On appointing 17 new cardinals at the Vatican, Pope Francis has warned of a 'virus of polarization and hostility' in the Catholic Church and broader society. His comments come amid growing trends of populist nationalism.
During a ceremony at St Peter's Basilica on Saturday, Pope Francis named five new European cardinals, four from North America, two from South America, three Africans, two Asians and an Oceanian.
Cardinals, who are known as "princes of the Church," occupy the most senior positions in the Roman Catholic hierarchy after the pope. They also serve as his main advisers around the world, as well as in the Vatican.
Francis used his homily during the consistory ceremony to warn against the rise of populist nationalism and cautioned somberly against those who "raise walls, build barriers and label people."
Caution after US election
Although the Pope avoided naming any specific country, Pope Francis appeared to refer to the anti-immigrant and anti-Muslim attitudes that surfaced both during the US election campaign and since Donald Trump's victory in the US presidential elections last week.
The pontiff said love was needed for "the conversion of our pitiful hearts that tend to judge, divide, oppose and condemn."
"We see, for example, how quickly those among us with the status of the stranger, an immigrant, or a refugee, become a threat, take on the status of an enemy," the pope said.
"An enemy because they come from a distant country or have different customs. An enemy because of the colour of their skin, their language or their social class. An enemy because they think differently or even have a different faith," Pope Francis remarked.

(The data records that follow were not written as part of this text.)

-- ==== Sys2Proof/Laws/PerInstr.lean ====
section
/-! SUPPORT. Statements made of every instruction as syntax, one lemma per constructor of `Instr`. -/

namespace Sys2Proof.Laws

/-- An instruction's words number 1 to 4 (spec/30_encoding.md R70). -/
def EncodeLength.Statement (i : Instr) : Prop := 1 ≤ (encode i).length ∧ (encode i).length ≤ 4

/-- The bound for a form whose words are one word and the extension words of at most two operands, after at most one
leading word. -/
theorem encodeTwo_length (h : Digit) (d : Dst) (s : Src) :
    1 ≤ (encodeTwo h d s).length ∧ (encodeTwo h d s).length ≤ 3 := by
  have h1 := Dst.ext_length d
  have h2 := Src.ext_length s
  simp only [encodeTwo, List.length_cons, List.length_append]; omega

theorem encodeDst_length (h t : Digit) (m : Dst) :
    1 ≤ (encodeDst h t m).length ∧ (encodeDst h t m).length ≤ 2 := by
  have h1 := Dst.ext_length m
  simp only [encodeDst, List.length_cons]; omega

theorem encodeSrc_length (h t : Digit) (m : Src) :
    1 ≤ (encodeSrc h t m).length ∧ (encodeSrc h t m).length ≤ 2 := by
  have h1 := Src.ext_length m
  simp only [encodeSrc, List.length_cons]; omega

theorem oneWord : 1 ≤ 1 ∧ 1 ≤ 4 := by omega

theorem twoWords : 1 ≤ 2 ∧ 2 ≤ 4 := by omega

theorem bare3 {n : Nat} (h : 1 ≤ n ∧ n ≤ 3) : 1 ≤ n ∧ n ≤ 4 := by omega

theorem bare2 {n : Nat} (h : 1 ≤ n ∧ n ≤ 2) : 1 ≤ n ∧ n ≤ 4 := by omega

theorem lead3 {n : Nat} (h : 1 ≤ n ∧ n ≤ 3) : 1 ≤ n + 1 ∧ n + 1 ≤ 4 := by omega

theorem lead2 {n : Nat} (h : 1 ≤ n ∧ n ≤ 2) : 1 ≤ n + 1 ∧ n + 1 ≤ 4 := by omega

theorem lead1 {n : Nat} (h : n ≤ 1) : 1 ≤ n + 1 ∧ n + 1 ≤ 4 := by omega

theorem EncodeLength.add (d : Dst) (s : Src) : EncodeLength.Statement (.add d s) :=
  bare3 (encodeTwo_length 1 d s)

theorem EncodeLength.sub (d : Dst) (s : Src) : EncodeLength.Statement (.sub d s) :=
  bare3 (encodeTwo_length 2 d s)

theorem EncodeLength.mul (d : Dst) (s : Src) : EncodeLength.Statement (.mul d s) :=
  bare3 (encodeTwo_length 3 d s)

theorem EncodeLength.div (d : Dst) (s : Src) : EncodeLength.Statement (.div d s) :=
  bare3 (encodeTwo_length 4 d s)

theorem EncodeLength.mov (d : Dst) (s : Src) : EncodeLength.Statement (.mov d s) :=
  bare3 (encodeTwo_length 5 d s)

theorem EncodeLength.cmp (d : Dst) (s : Src) : EncodeLength.Statement (.cmp d s) :=
  bare3 (encodeTwo_length 6 d s)

theorem EncodeLength.jcc (c : Digit) (s : Src) : EncodeLength.Statement (.jcc c s) :=
  lead1 (Src.ext_length s)

theorem EncodeLength.inc (m : Dst) : EncodeLength.Statement (.inc m) :=
  bare2 (encodeDst_length 9 0 m)

theorem EncodeLength.dec (m : Dst) : EncodeLength.Statement (.dec m) :=
  bare2 (encodeDst_length 9 1 m)

theorem EncodeLength.inp (m : Digit) : EncodeLength.Statement (.inp m) :=
  oneWord

theorem EncodeLength.out (m : Digit) : EncodeLength.Statement (.out m) :=
  oneWord

theorem EncodeLength.pop (m : Dst) : EncodeLength.Statement (.pop m) :=
  bare2 (encodeDst_length 9 4 m)

theorem EncodeLength.push (m : Src) : EncodeLength.Statement (.push m) :=
  bare2 (encodeSrc_length 9 5 m)

theorem EncodeLength.call (m : Src) : EncodeLength.Statement (.call m) :=
  bare2 (encodeSrc_length 9 6 m)

theorem EncodeLength.reservedG9T7 (x : Digit) : EncodeLength.Statement (.reservedG9T7 x) :=
  oneWord

theorem EncodeLength.reservedG9T8 (x : Digit) : EncodeLength.Statement (.reservedG9T8 x) :=
  oneWord

theorem EncodeLength.pushz : EncodeLength.Statement (.pushz) :=
  oneWord

theorem EncodeLength.ret : EncodeLength.Statement (.ret) :=
  oneWord

theorem EncodeLength.nop : EncodeLength.Statement (.nop) :=
  oneWord

theorem EncodeLength.lib (x : Word) : EncodeLength.Statement (.lib x) :=
  twoWords

theorem EncodeLength.sys (x : Word) : EncodeLength.Statement (.sys x) :=
  twoWords

theorem EncodeLength.reserved996 : EncodeLength.Statement (.reserved996) :=
  oneWord

theorem EncodeLength.reserved997 : EncodeLength.Statement (.reserved997) :=
  oneWord

theorem EncodeLength.reserved998 : EncodeLength.Statement (.reserved998) :=
  oneWord

theorem EncodeLength.hlt : EncodeLength.Statement (.hlt) :=
  oneWord

theorem EncodeLength.lea (x : Digit) : EncodeLength.Statement (.lea x) :=
  oneWord

theorem EncodeLength.neg (m : Dst) : EncodeLength.Statement (.neg m) :=
  bare2 (encodeDst_length 8 1 m)

theorem EncodeLength.si (x : Digit) : EncodeLength.Statement (.si x) :=
  oneWord

theorem EncodeLength.so (x : Digit) : EncodeLength.Statement (.so x) :=
  oneWord

theorem EncodeLength.movz (m : Dst) : EncodeLength.Statement (.movz m) :=
  bare2 (encodeDst_length 8 4 m)

theorem EncodeLength.cmpz (m : Src) : EncodeLength.Statement (.cmpz m) :=
  bare2 (encodeSrc_length 8 5 m)

theorem EncodeLength.retcc (c : Digit) : EncodeLength.Statement (.retcc c) :=
  oneWord

theorem EncodeLength.reservedG8T7 (x : Digit) : EncodeLength.Statement (.reservedG8T7 x) :=
  oneWord

theorem EncodeLength.reservedG8T8 (x : Digit) : EncodeLength.Statement (.reservedG8T8 x) :=
  oneWord

theorem EncodeLength.reservedG89 (u : Digit) : EncodeLength.Statement (.reservedG89 u) :=
  oneWord

theorem EncodeLength.group0 (t u : Digit) : EncodeLength.Statement (.group0 t u) :=
  oneWord

theorem EncodeLength.or (d : Dst) (s : Src) : EncodeLength.Statement (.or d s) :=
  lead3 (encodeTwo_length 1 d s)

theorem EncodeLength.xor (d : Dst) (s : Src) : EncodeLength.Statement (.xor d s) :=
  lead3 (encodeTwo_length 2 d s)

theorem EncodeLength.and (d : Dst) (s : Src) : EncodeLength.Statement (.and d s) :=
  lead3 (encodeTwo_length 3 d s)

theorem EncodeLength.clr (d : Dst) (s : Src) : EncodeLength.Statement (.clr d s) :=
  lead3 (encodeTwo_length 4 d s)

theorem EncodeLength.shl (d : Dst) (s : Src) : EncodeLength.Statement (.shl d s) :=
  lead3 (encodeTwo_length 5 d s)

theorem EncodeLength.shr (d : Dst) (s : Src) : EncodeLength.Statement (.shr d s) :=
  lead3 (encodeTwo_length 6 d s)

theorem EncodeLength.setcc (t u : Digit) : EncodeLength.Statement (.setcc t u) :=
  twoWords

theorem EncodeLength.not (m : Dst) : EncodeLength.Statement (.not m) :=
  lead2 (encodeDst_length 8 0 m)

theorem EncodeLength.reserved990T (t x : Digit) : EncodeLength.Statement (.reserved990T t x) :=
  twoWords

theorem EncodeLength.reserved990H0 (t u : Digit) : EncodeLength.Statement (.reserved990H0 t u) :=
  twoWords

theorem EncodeLength.reserved990H9 (t u : Digit) : EncodeLength.Statement (.reserved990H9 t u) :=
  twoWords

theorem EncodeLength.tstm (d : Dst) (s : Src) : EncodeLength.Statement (.tstm d s) :=
  lead3 (encodeTwo_length 1 d s)

theorem EncodeLength.scan (t u : Digit) : EncodeLength.Statement (.scan t u) :=
  twoWords

theorem EncodeLength.len (t u : Digit) : EncodeLength.Statement (.len t u) :=
  twoWords

theorem EncodeLength.cnt (t u : Digit) : EncodeLength.Statement (.cnt t u) :=
  twoWords

theorem EncodeLength.rot (t u : Digit) : EncodeLength.Statement (.rot t u) :=
  twoWords

theorem EncodeLength.tst (m : Src) : EncodeLength.Statement (.tst m) :=
  lead2 (encodeSrc_length 6 0 m)

theorem EncodeLength.ctb (m : Dst) : EncodeLength.Statement (.ctb m) :=
  lead2 (encodeDst_length 6 1 m)

theorem EncodeLength.ctd (m : Dst) : EncodeLength.Statement (.ctd m) :=
  lead2 (encodeDst_length 6 2 m)

theorem EncodeLength.rotx (x : Digit) : EncodeLength.Statement (.rotx x) :=
  twoWords

theorem EncodeLength.clrx (x : Digit) : EncodeLength.Statement (.clrx x) :=
  twoWords

theorem EncodeLength.reserved890T (t x : Digit) : EncodeLength.Statement (.reserved890T t x) :=
  twoWords

theorem EncodeLength.reserved890H0 (t u : Digit) : EncodeLength.Statement (.reserved890H0 t u) :=
  twoWords

theorem EncodeLength.reserved890H7 (t u : Digit) : EncodeLength.Statement (.reserved890H7 t u) :=
  twoWords

theorem EncodeLength.reserved890H8 (t u : Digit) : EncodeLength.Statement (.reserved890H8 t u) :=
  twoWords

theorem EncodeLength.reserved890H9 (t u : Digit) : EncodeLength.Statement (.reserved890H9 t u) :=
  twoWords

end Sys2Proof.Laws
end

The Church itself was not immune to "a virus of polarisation and animosity," Pope Francis added in an apparent reference to a public challenge by four conservative cardinals, who accused him of sowing confusion on important moral issues.
Mission in the world
In selecting cardinals, popes look for men who share their approach to the church's mission in the world. Included in the new intake are Dieudonne Nzapalainga, the 49-year-old archbishop of the Central African Republic capital of Bangui, and the Vatican ambassador in Syria, Mario Zenari. Pope Francis said Zenari would remain in his post, however, in order to show the Church's concern for "beloved and martyred Syria."
The Central African Republic, Bangladesh, Papua New Guinea, Malaysia and Lesotho will have a cardinal for the first time.
In a rare move, 87-year-old Albanian Ernest Simoni will be promoted from parish priest to cardinal. Simoni brought Francis to tears on recounting his 18 years of imprisonment under Albania's communist regime.